O metalurgista e pesquisador francês, Marc Aucouturier, afirma não ter uma opinião concreta sobre as obras de Congonhas. “Emocionalmente, tenho tendência a pensar que as obras originais têm o direito de viver a vida ao qual se dedicou seu criador, ou seja, de ficar onde elas foram criadas e serem admiradas como elas são, mesmo correndo risco de envelhecimento — que também é parte da sua história”, opina.

José Efigênio compartilha da mesma visão. “É preciso preservar a intenção do artista. E Aleijadinho fez aquilo para quem? Para a população pobre e carente, para os aleijados que pediam esmola, para salvar a vida dessas pessoas”, afirma. Nesse sentido, a maior lição de Congonhas seria recuperar um pensamento de valorização da estética como fonte de cura? “A dificuldade está na necessidade em preservar o invisível. Aquele espaço é tão bonito e você se sente tão bem que qualquer mal estar passa.”

Obras-primas da humanidade

“Não foi Aleijadinho que escolheu Congonhas, foi a cidade que o elegeu como artista.” As palavras de José Efigênio captam a aura local. A cidade realmente nos pega de surpresa. E nem o maior nome do barroco mineiro conseguiu escapar… Ainda hoje, quem chega ao Santuário do Senhor Bom Jesus do Matozinhos e se propõe a observar com afinco o conjunto da obra conhece o sentimento. Parece que o espaço nasceu para aquilo.

O povoamento da cidade se deu nos primeiros anos do século XVIII, quando mineradores famintos se instalaram na região e acabaram encontrando ainda mais ouro. As condições insalubres de trabalho tiravam a vida de muitos homens. Uma das vítimas foi o português Feliciano Mendes, que fez uma promessa ao Senhor Bom Jesus de Matozinhos para recuperar a saúde perdida. Foi atendido e em 1757 começou a construção de uma igreja. “O ponto que Mendes escolheu é maravilhoso. Está no alto da montanha e cercado por montanhas. Ali o homem se eleva, ele está realmente em contato com Deus”, opina José Efigênio.

Encontro de artistas geniais

As obras da igreja foram crescendo e com o tempo outras pessoas se tornaram igualmente responsáveis pela sua concepção. Mendes procurou os maiores artistas de Minas Gerais. Entre eles estavam os pintores João Nepomuceno, mestre Ataíde, Francisco Xavier Carneiro e o escultor Aleijadinho.

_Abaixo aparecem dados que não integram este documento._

-- ==== Sys2Proof/Laws/Segment.lean ====
section
/-! SUPPORT. Runs inside a byte segment (42_byte_segment rules R87 to R92), step by step and for the whole of its data. -/

namespace Sys2Proof.Machine

theorem readBytes_bits (bs : List Byte) (rest : Bits) :
    readBytes bs.length (bitsOfBytes bs ++ rest) = some (bs, rest) := by
  induction bs with
  | nil => rfl
  | cons b bs ih =>
    have hb : (bitsOfNat 8 b.toNat).length = 8 := length_bitsOfNat _ _
    rw [bitsOfBytes_cons, List.append_assoc, List.length_cons, readBytes, if_neg (by simp)]
    rw [List.drop_left' hb, List.take_left' hb, ih, natOfBits_byte]; rfl

theorem readBytes_short (n : Nat) (bs : Bits) (h : bs.length < 8 * n) : readBytes n bs = none := by
  induction n generalizing bs with
  | zero => omega
  | succ n ih =>
    rw [readBytes]
    split
    · rfl
    · rw [ih _ (by simp; omega)]; rfl

theorem bitsOfBytes_at (bs : List Byte) (rest : Bits) (k : Nat) (h : k < bs.length) :
    some (BitVec.ofNat 8 (natOfBits (((bitsOfBytes bs ++ rest).drop (8 * k)).take 8))) = bs[k]? := by
  induction bs generalizing k with
  | nil => simp at h
  | cons b bs ih =>
    have hb : (bitsOfNat 8 b.toNat).length = 8 := length_bitsOfNat _ _
    rw [bitsOfBytes_cons, List.append_assoc]
    cases k with
    | zero => simp only [Nat.mul_zero, List.drop_zero, List.take_left' hb, natOfBits_byte]; rfl
    | succ k =>
      rw [show 8 * (k + 1) = 8 + 8 * k by omega, ← List.drop_drop, List.drop_left' hb, ih k (by simpa using h)]; rfl

theorem byteSegmentBits_eq (sa : SaCode) (w n : Nat) (data : List Byte) :
    byteSegmentBits sa w n data = [false, true, false, false] ++ (bitsOfNat w n ++ bitsOfBytes data) := by
  rw [byteSegmentBits, encodeBits, byte_code, List.append_assoc]; rfl

/-- What a run of CHAR steps leaves alone. -/
structure CharFrame (s t : State) : Prop where
  params : t.params = s.params
  verR : t.verR = s.verR
  modeR : t.modeR = s.modeR
  chwR : t.chwR = s.chwR
  lenwR : t.lenwR = s.lenwR
  stopR : t.stopR = s.stopR
  stream : t.stream = s.stream

theorem char_step_ok (s : State) (hm : s.st = .char) (hr : s.ports.rst = false) (h8 : charWidth s = 8)
    (hl : s.off + 8 ≤ s.stream.length) (hb : s.olen < s.params.bufCap) :
    step s = .next (hostClock (charAppend s)) := by
  rw [step_of_run s hr]
  simp only [blockStep, hm, charStep,
    (avail_iff _ s).2 (show s.off + charWidth s ≤ _ by omega), (bufFull_false_iff s).2 hb]
  rfl

theorem char_step_under (s : State) (hm : s.st = .char) (hr : s.ports.rst = false) (h8 : charWidth s = 8)
    (hl : s.stream.length < s.off + 8) :
    step s = .next (hostClock (raiseFault .underrunChar s)) := by
  rw [step_of_run s hr]
  simp only [blockStep, hm, charStep,
    (avail_false_iff _ s).2 (show s.stream.length < s.off + charWidth s by omega)]
  rfl

theorem charField_eq (s : State) (h8 : charWidth s = 8) :
    charField s = BitVec.ofNat 8 (natOfBits ((s.stream.drop s.off).take 8)) := by
  rw [charField, takeValue, h8]

/-- The CHAR steps of one segment: with room, they read the `n` bytes and end in MODE, or starve and end in FAULT
(42_byte_segment rules R89, R91, R92). -/
theorem char_loop (n : Nat) : ∀ s : State, s.st = .char → noReset s = true → charWidth s = 8 → s.cnt.toNat = n →
    1 ≤ n →
    s.olen + min n (remaining s / 8) ≤ s.params.bufCap →
    match readBytes n (s.stream.drop s.off) with
    | some (data, rest) => ∃ t, run n s = .next t ∧ t.st = .mode ∧ noReset t = true ∧ t.off = s.off + 8 * n ∧ t.cnt = 0 ∧
        t.olen = s.olen + n ∧ t.fcauseR = s.fcauseR ∧ CharFrame s t ∧ data.length = n ∧ t.stream.drop t.off = rest ∧
        ∀ a, t.buf.read a = if s.olen ≤ a ∧ a < s.olen + n then data[a - s.olen]? else s.buf.read a
    | none => ∃ t, run (remaining s / 8 + 1) s = .next t ∧ t.st = .fault ∧ t.fcauseR = .underrunChar ∧
        t.off = s.off + 8 * (remaining s / 8) ∧
        t.olen = s.olen + remaining s / 8 ∧ remaining s / 8 < n ∧ CharFrame s t ∧
        ∀ a, t.buf.read a =
          if s.olen ≤ a ∧ a < s.olen + remaining s / 8 then
            some (BitVec.ofNat 8 (natOfBits (((s.stream.drop s.off).drop (8 * (a - s.olen))).take 8)))
          else s.buf.read a := by
  induction n with
  | zero => intro s _ _ _ _ h; omega
  | succ n ih =>
    intro s hm hn h8 hc h1 hroom
    have hr := noReset_rst s hn
    rw [readBytes]
    have hlen : (s.stream.drop s.off).length = remaining s := by simp [remaining]
    by_cases hl : remaining s < 8
    · rw [hlen, if_pos hl]
      have hz : remaining s / 8 = 0 := by omega
      have hs := char_step_under s hm hr h8 (by simp only [remaining] at hl; omega)
      refine ⟨_, by rw [hz]; exact run_succ 0 s _ hs, by simp, by simp, ?_, ?_, by omega, ?_, ?_⟩
      · rw [hostClock_off _ (by simp), hz]; simp
      · simp [hz]
      · exact ⟨by simp, by simp, by simp, by simp, by simp, by simp, by rw [hostClock_stream _ (by simp)]; simp⟩
      · intro a; rw [hz, if_neg (by omega)]; simp
    · have hl8 : s.off + 8 ≤ s.stream.length := by simp only [remaining] at hl; omega
      have hs := char_step_ok s hm hr h8 hl8 (by omega)
      rw [hlen, if_neg hl]
      have hn' := noReset_step s _ hn hs
      have hni : (charAppend s).st ≠ .idle := by rw [charAppend_st]; split <;> simp
      have hoff : (hostClock (charAppend s)).off = s.off + 8 := by rw [hostClock_off _ hni]; simp [h8]
      have hol : (hostClock (charAppend s)).olen = s.olen + 1 := charAppend_olen_of_room s (by omega)
      have hstr : (hostClock (charAppend s)).stream = s.stream := by rw [hostClock_stream _ hni]; simp
      have hcnt : (s.cnt - 1).toNat = n := by rw [BitVec.toNat_sub]; simp; omega
      have hrem : remaining (hostClock (charAppend s)) = remaining s - 8 := by simp only [remaining, hoff, hstr]; omega
      have hbuf : ∀ a, (hostClock (charAppend s)).buf.read a =
          if a = s.olen then some (BitVec.ofNat 8 (natOfBits ((s.stream.drop s.off).take 8))) else s.buf.read a := by
        intro a; rw [hostClock_buf, charAppend_buf, read_write, charField_eq s h8]
      by_cases hz : n = 0
      · subst hz
        have hcz : s.cnt - 1 = 0 := BitVec.eq_of_toNat_eq (by simpa using hcnt)
        simp only [readBytes, Option.map_some]
        refine ⟨_, run_succ 0 s _ hs, ?_, hn', ?_, ?_, hol, by simp, ?_, rfl, ?_, ?_⟩
        · simp only [hostClock_st, charAppend_st, hcz, if_true]
        · rw [hoff]
        · rw [hostClock_cnt, charAppend_cnt]; exact hcz
        · constructor <;> simp [hstr]
        · rw [hstr, hoff, List.drop_drop]
        · intro a
          rw [hbuf]
          by_cases ha : a = s.olen
          · subst ha; simp
          · rw [if_neg ha, if_neg (by omega)]
      · have hcz : s.cnt - 1 ≠ 0 := fun h => hz (by rw [← hcnt, h]; rfl)
        have hst : (hostClock (charAppend s)).st = .char := by simp only [hostClock_st, charAppend_st, hcz, if_false]
        have := ih (hostClock (charAppend s)) hst hn' (by simpa [charWidth] using h8) (by simpa using hcnt) (by omega) (by
          rw [hrem, hol]; simp only [hostClock_params, charAppend_params]; omega)
        rw [hstr, hoff, ← List.drop_drop] at this
        cases hrb : readBytes n ((s.stream.drop s.off).drop 8) with
        | some p =>
          obtain ⟨data, rest⟩ := p
          rw [hrb] at this
          simp only at this
          obtain ⟨t, ht, h1, h2, h3, h4, h5, h6, h7, h7', h8', h9⟩ := this
          simp only [Option.map_some]
          refine ⟨t, by rw [run_succ n s _ hs, ht], h1, h2, by omega, h4, ?_, by simpa using h6, ?_, by simpa using h7', h8', ?_⟩
          · rw [h5, hol]; omega
          · exact ⟨by simpa using h7.params, by simpa using h7.verR, by simpa using h7.modeR, by simpa using h7.chwR,
              by simpa using h7.lenwR, by simpa using h7.stopR, by rw [h7.stream, hstr]⟩
          · intro a
            rw [h9, hbuf]
            simp only [hol]
            by_cases ha : a = s.olen
            · subst ha; simp
            · by_cases hb : s.olen + 1 ≤ a ∧ a < s.olen + 1 + n
              · rw [if_pos hb, if_pos (by omega)]
                have : a - s.olen = (a - (s.olen + 1)) + 1 := by omega
                rw [this, List.getElem?_cons_succ]
              · rw [if_neg hb, if_neg ha, if_neg (by omega)]
        | none =>
          rw [hrb] at this
          simp only at this
          obtain ⟨t, ht, h1, h2, h3, h4, h5, h7, h9⟩ := this
          simp only [Option.map_none]
          have hd : remaining s / 8 = (remaining s - 8) / 8 + 1 := by omega
          rw [hrem] at ht h3 h4 h5 h9
          refine ⟨t, ?_, h1, h2, ?_, ?_, by omega, ?_, ?_⟩
          · rw [hd, run_succ _ s _ hs, ht]
          · omega
          · rw [h4, hol]; omega
          · exact ⟨by simpa using h7.params, by simpa using h7.verR, by simpa using h7.modeR, by simpa using h7.chwR,
              by simpa using h7.lenwR, by simpa using h7.stopR, by rw [h7.stream, hstr]⟩
          · intro a
            rw [h9, hbuf]
            simp only [hol]
            by_cases ha : a = s.olen
            · subst ha; rw [if_neg (by omega), if_pos rfl, if_pos (by omega)]; simp
            · by_cases hb : s.olen + 1 ≤ a ∧ a < s.olen + 1 + (remaining s - 8) / 8
              · rw [if_pos hb, if_pos (by omega), List.drop_drop]
                have : 8 * (a - s.olen) = 8 + 8 * (a - (s.olen + 1)) := by omega
                rw [this]
              · rw [if_neg hb, if_neg ha, if_neg (by omega)]

/-- The first two steps of a byte segment. -/
theorem byte_open (s : State) (w : Nat) (tail : Bits) (hm : s.st = .mode) (hn : noReset s = true)
    (hw : lengthFieldBits .byte (tier s.verR) = some w) (hd : s.stream.drop s.off = [false, true, false, false] ++ tail) :
    ∃ u, step s = .next u ∧ u.st = .len ∧ lenWidth u = w ∧ charWidth u = 8 ∧ noReset u = true ∧ u.off = s.off + 4 ∧
      u.stream = s.stream ∧ u.stream.drop u.off = tail ∧ u.modeR = 0b0100 ∧
      u.olen = s.olen ∧ u.buf = s.buf ∧ u.verR = s.verR ∧ u.params = s.params ∧ u.stopR = s.stopR ∧ u.fcauseR = s.fcauseR := by
  have hr := noReset_rst s hn
  have hb : ([false, true, false, false] : Bits) = encodeBits s.params.saCode .byte := by rw [encodeBits, byte_code]; rfl
  have hx : ∃ u, exec .byte s = .next u ∧ u.st = .len ∧ lenWidth u = w ∧ charWidth u = 8 ∧ u.off = s.off + 4 ∧
      u.stream = s.stream ∧ u.modeR = 0b0100 ∧ u.olen = s.olen ∧ u.buf = s.buf ∧ u.verR = s.verR ∧
      u.params = s.params ∧ u.stopR = s.stopR ∧ u.fcauseR = s.fcauseR := by
    simp only [exec, execByte_eq]
    cases ht : tier s.verR with
    | none => rw [ht] at hw; cases hw
    | small => rw [ht] at hw; cases hw; exact ⟨_, rfl, rfl, rfl, rfl, rfl, rfl, byte_code _, rfl, rfl, rfl, rfl, rfl, rfl⟩
    | medium => rw [ht] at hw; cases hw; exact ⟨_, rfl, rfl, rfl, rfl, rfl, rfl, byte_code _, rfl, rfl, rfl, rfl, rfl, rfl⟩
    | large => rw [ht] at hw; cases hw; exact ⟨_, rfl, rfl, rfl, rfl, rfl, rfl, byte_code _, rfl, rfl, rfl, rfl, rfl, rfl⟩
  obtain ⟨u, hu, a1, a2, a3, a4, a5, a6, a7, a8, a9, a10, a11, a12⟩ := hx
  have hs : step s = .next (hostClock u) := by
    rw [step_of_run s hr]
    simp only [blockStep, hm, modeStep, fetch]
    rw [hd, hb, decodeBits_encodeBits _ _ _ rfl]
    simp only [hu]; rfl
  have hni : u.st ≠ .idle := by simp [a1]
  refine ⟨_, hs, by simpa using a1, by simpa [lenWidth] using a2, by simpa [charWidth] using a3,
    noReset_step s _ hn hs, ?_, ?_, ?_, ?_⟩
  · rw [hostClock_off u hni, a4]
  · rw [hostClock_stream u hni, a5]
  · rw [hostClock_off u hni, hostClock_stream u hni, a4, a5, ← List.drop_drop, hd]; rfl
  · simp [*]

/-- LEN UNDERRUN (42_byte_segment rule R87). -/
theorem len_under (u : State) (hm : u.st = .len) (hn : noReset u = true)
    (hl : (u.stream.drop u.off).length < lenWidth u) :
    step u = .next (hostClock (raiseFault .underrunLen u)) := by
  rw [step_of_run u (noReset_rst u hn)]
  simp only [List.length_drop] at hl
  have : avail (lenWidth u) u = false := (avail_false_iff _ u).2 (by omega)
  simp only [blockStep, hm, lenStep, this]; rfl

/-- LEN READ (42_byte_segment rule R88). -/
theorem len_read (u : State) (hm : u.st = .len) (hn : noReset u = true) (w : Nat) (hw : lenWidth u = w)
    (h0 : 0 < w) (hw16 : w ≤ 16)
    (hl : w ≤ (u.stream.drop u.off).length) :
    ∃ v, step u = .next v ∧ v.st = (if natOfBits ((u.stream.drop u.off).take w) = 0 then .mode else .char) ∧
      noReset v = true ∧ v.cnt.toNat = natOfBits ((u.stream.drop u.off).take w) ∧ charWidth v = charWidth u ∧
      v.off = u.off + w ∧ v.stream = u.stream ∧ v.modeR = u.modeR ∧
      v.olen = u.olen ∧ v.buf = u.buf ∧ v.verR = u.verR ∧ v.params = u.params ∧ v.stopR = u.stopR ∧ v.fcauseR = u.fcauseR := by
  have hl' : u.off + lenWidth u ≤ u.stream.length := by simp only [List.length_drop] at hl; omega
  have hs : step u = .next (hostClock (lenRead u)) := by
    rw [step_of_run u (noReset_rst u hn)]
    have : avail (lenWidth u) u = true := (avail_iff _ u).2 hl'
    simp only [blockStep, hm, lenStep, this]; rfl
  have hni : (lenRead u).st ≠ .idle := by rw [lenRead_st]; split <;> simp
  have hc : countField u = natOfBits ((u.stream.drop u.off).take w) := by rw [countField, takeValue, hw]
  have hlt := takeValue_lt _ u hl'
  have : 2 ^ lenWidth u ≤ 2 ^ 16 := Nat.pow_le_pow_right (by omega) (by omega)
  have hlt2 : natOfBits ((u.stream.drop u.off).take w) < 2 ^ 16 := by rw [← hc, countField]; omega
  refine ⟨_, hs, by simp [hc], noReset_step u _ hn hs, ?_, by simp [charWidth], ?_, ?_, ?_⟩
  · rw [hostClock_cnt, lenRead_cnt, hc, BitVec.toNat_ofNat, Nat.mod_eq_of_lt hlt2]
  · rw [hostClock_off _ hni, lenRead_off, hw]
  · rw [hostClock_stream _ hni, lenRead_stream]
  · simp

end Sys2Proof.Machine
end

Ali não é só uma capela, é uma grande junção da arte do estado no século XVIII. José Efigênio compara: “é como se a gente chamasse Oscar Niemeyer, Cândido Portinari e Burle Marx para participarem da mesma obra”.

Foi uma junção perfeita pois os artistas se encontravam também em suas melhores fases, em especial Aleijadinho. “Ele inicia sua carreira em Ouro Preto. Quando vai para Congonhas está na sua fase mais plena. Ali ele coroa toda a sua arte”, afirma José Efigênio. Não é por menos que o conjunto formado pela igreja, pelos doze profetas em tamanho real e pelas capelas da paixão de cristo é considerado o maior conjunto de arte colonial do país. Foi tombado pelo Iphan como patrimônio histórico nacional ainda em 1939 e considerado Patrimônio Mundial da Humanidade pela Unesco em 1985.